These variables are the numerical data that we can either measure or count. The quantitative variables can be either discrete or continuous.
This class consists of TRUE or FALSE (binary) values. A logical value is often created via comparison between variables.
Quantitative values are called as numerics in R. It is the default computational data type. Numeric class can be integer or double. Integer types can be seen as discrete values (e.g., 2) whereas, double class will have floating point numbers (e.g., 2.16).
A character class is used to represent string values in R. The most basic way to generate a character object is to use quotation marks " " and assign a string/text to an object.

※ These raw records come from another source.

/-- Whether an excitation fault with onset in the window of a frame, or a trip, marks the values of a source (R67,
R68). -/
def State.excMarks (s : State) (t src : Nat) (fr : FrameRec) (exc : List (Nat × Nat)) : Bool :=
  let e := s.excSt t src
  e.tripAt.isSome || exc.any (fun x => x.1 == src) || e.classes.any fun c => c.cls != 9 && s.inWindow t src fr c

/-- The window of frame `fr` closes for each source: classes that it found, or whose onset lies in it, are present, and the
others have been absent for one more (R69). -/
def State.closeWindows (s : State) (t : Nat) (fr : FrameRec) (sts : List Step) (exc : List (Nat × Nat)) : State :=
  let v : View := s.inUse
  let fresh := exc.filter fun x => classApplies v t x.1 x.2
    && !(s.excSt t x.1).classes.any fun c => c.cls == x.2
  let s := s.each fresh fun s x => s.reportExc t x.1 x.2 fr.loc
  s.each ((s.tile t).exc.map (·.1)) fun s src =>
    if !windowRuns v t sts src then s
    else
      let e := s.excSt t src
      let cs := e.classes.map fun c =>
        if exc.contains (src, c.cls) ∨ s.inWindow t src fr c ∨ c.cls = 9 ∧ e.tripAt.isSome then { c with absent := 0 }
        else { c with absent := c.absent + 1 }
      s.setExc t src { e with classes := cs }

/-! Slices (R90, R91) -/

/-- One step of the rotation register: x^23 + x^18 + 1, newest bit lowest. -/
def lfsrStep (r : Nat) : Nat := r * 2 % 2 ^ 23 + (bit r 22 + bit r 17) % 2

/-- The register after `n` slots. -/
def lfsrRun : Nat → Nat → Nat
  | 0, r => r
  | n + 1, r => lfsrRun n (lfsrStep r)

/-- The slice that takes a conversion in absolute slot `n`, and the tile after it. -/
def TileSt.pick (x : TileSt) (fixed : Bool) (n : Int) : Nat × TileSt :=
  let r := lfsrRun ((n - x.lfsrAt).toNat % (2 ^ 23 - 1)) x.lfsr
  let starts := padTo 8 (-7 + min n 0) x.starts
  let free := (List.range 8).filter fun i => decide (starts.getD i 0 + 7 ≤ n)
  let oldest := free.foldl (fun a i => if starts.getD i 0 < starts.getD a 0 then i else a) (free.headD 0)
  let i := if fixed then oldest else free.getD (r % 8 % max 1 free.length) 0
  (i, { x with lfsr := r, lfsrAt := n, starts := starts.set i n })

/-- A conversion of a frame: its slot, the step or the reserved conversion it belongs to, the slice, the raw result and
the slice-corrected value in 2^-38 counts. -/
structure Conv where
  slot : Nat
  step : Option Step
  k : Nat
  slice : Nat
  raw : Int
  val : Int

/-- Slice correction of a raw result (R113), in 2^-38 counts. -/
def State.sliceVal (s : State) (t i : Nat) (raw : Int) : Int :=
  (64 * 256 * raw - sgn 32 (s.get (R.CAL_SOFS.SOFS t i))) * ((s.get (R.CAL_SGAIN.SGAIN t i) : Nat) : Int)

/-- The steps that execute in frame `f` (R96). -/
def stepsIn (v : View) (t f : Nat) : List Step := (stepsOf v t).filter fun st => st.runs f

/-- The conversions of a frame in slot order: its steps, if the strobe was taken, and the reserved ones (R93, R97). -/
def State.conversions (s : State) (t : Nat) (fr : FrameRec) (r : TileRes) : State × List Conv :=
  let v : View := s.inUse
  let len := frameLen v t
  let steps := if fr.taken then (((placeAll len (stepsIn v t fr.f) {}).getD {}).conv.reverse) else []
  let a : List Conv := steps.zipIdx.map fun x => ⟨x.1.1, some x.1.2, 0, 0, r.codes.getD x.2 0, 0⟩
  let b : List Conv := (List.range (len / 16)).map fun k => ⟨16 * k + 15, none, k, 0, r.resv.getD (k - 1) 0, 0⟩
  let fixed := s.on (R.TILE_ROT.FIXED t)
  let base := fr.t / ((slotU : Nat) : Int)
  (sortBy (fun x y => decide (x.slot ≤ y.slot)) (a ++ b)).foldl (init := (s, [])) fun (s, l) c =>
    let (i, x) := (s.tile t).pick fixed (base + c.slot)
    let s := (s.setTile t x).bump (R.TILE_SLCNT.CONV t i)
    (s, l ++ [{ c with slice := i, val := s.sliceVal t i c.raw }])

/-! Values -/

/-- A channel's value from the mean of its slice-corrected results, and whether it was clipped (R55, R98, R113). -/
def State.chanVal (s : State) (t c : Nat) (sum : Int) (n : Nat) (ratio : Option Nat) : Int × Bool :=
  let e := 96 * t + c
  let i := pairIx s.inUse e
  let m := divRound sum (n * 2 ^ 38)
  let y := divRound ((m * 256 - sgn 32 (s.get (R.CAL_UOFS.OFS e i))) * ((s.get (R.CAL_UGAIN.GAIN e i) : Nat) : Int)) (2 ^ 38)
  let y := match ratio with
    | some r => divRound (y * (r : Int)) (2 ^ 30)
    | none => y
  let z := clipS 24 y
  (z, decide (z ≠ y))

/-- Whether any source of channel `c` marks its value. -/
def State.chanExf (s : State) (t c : Nat) (fr : FrameRec) (exc : List (Nat × Nat)) : Bool :=
  [c / 4, 24 + c].any fun src => feedsChan s.inUse t src c && s.excMarks t src fr exc

/-- The flags that every value of a frame carries. -/
def frameFlags (fr : FrameRec) (xck : Bool) : Nat := (if fr.hdo then fHDO else 0) + (if xck then fXCK else 0)

/-- Every step of a frame delivers its value (R85, R86, R98, R101). -/
def State.deliver (s : State) (t : Nat) (fr : FrameRec) (r : TileRes) (cs : List Conv) (xck : Bool) : State :=
  let v : View := s.inUse
  let lost := r.fails.val == 3
  let good := fr.taken && !lost
  let exc := if lost then [] else r.exc
  let base := frameFlags fr (good && xck)
  let (s, any) := (stepsIn v t fr.f).foldl (init := (s, false)) fun (s, any) st =>
    if 96 ≤ st.src then
      if !good then (s, any)
      else
        let mine := cs.filter fun c => c.step == some st
        let m := clipS 24 (divRound (mine.foldl (fun a c => a + c.val) 0) (max 1 mine.length * 2 ^ 38))
        (s.put (R.TILE_DIAG.VALUE t (st.src - 96)) (unsgn 24 m), any)
    else if modeOf v t st.src = 0 then (s, any)
    else
      let c := st.src
      let e := 96 * t + c
      let exf := s.chanExf t c fr exc
      let flags := base + (if exf then fEXF else 0)
      if !good then (s.feed e fr (Tbl.get 0 (s.tile t).vals c) (flags + fBLK), any || exf)
      else
        let mine := cs.filter fun x => x.step == some st
        let rtd := modeOf v t c == 3 || modeOf v t c == 4
        let ratio := if rtd then (r.ratios.find? fun x => x.1 == c).map (·.2) else none
        let (y, clip) := s.chanVal t c (mine.foldl (fun a x => a + x.val) 0) (max 1 mine.length) ratio
        let flags := flags + (if clip || r.overload.contains c then fOVR else 0)
        let s := s.modTile t fun x => { x with vals := Tbl.set 0 x.vals c y }
        (s.feed e fr y flags, any || exf)
  s.when any (·.bump (R.TILE_CNT0.EXFFRM t))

Factor class is used to represent qualitative data in R. Factors can be ordered or unordered. Factors store the nominal values as a vector of integers in the range [1…k] (where k is the number of unique values in the nominal variable), and an internal vector of character strings (the original values) mapped to these integers.
Check the head of the dataframe
head(df)
##
## 1 function (x, df1, df2, ncp, log = FALSE)
## 2 {
## 3 if (missing(ncp))
## 4 .Call(C_df, x, df1, df2, log)
## 5 else .Call(C_dnf, x, df1, df2, ncp, log)
## 6 }
Select a column
# df$col
Check levels of a factored variable
# levels(df$col)
Check the type of a column
# class(df$col)
Check the structure of a dataframe
# str(df)
Check the attributes of a dataframe
attributes(df)
## NULL
Check dimensions of a dataframe
dim(df)
## NULL
is. functions will test for the given data type and return a logical value (TRUE or FALSE).
# is.character(char_vec)
as. functions will convert the object to a given type (whenever possible)
# is.character(char_vec)
converting a column to a factored variable.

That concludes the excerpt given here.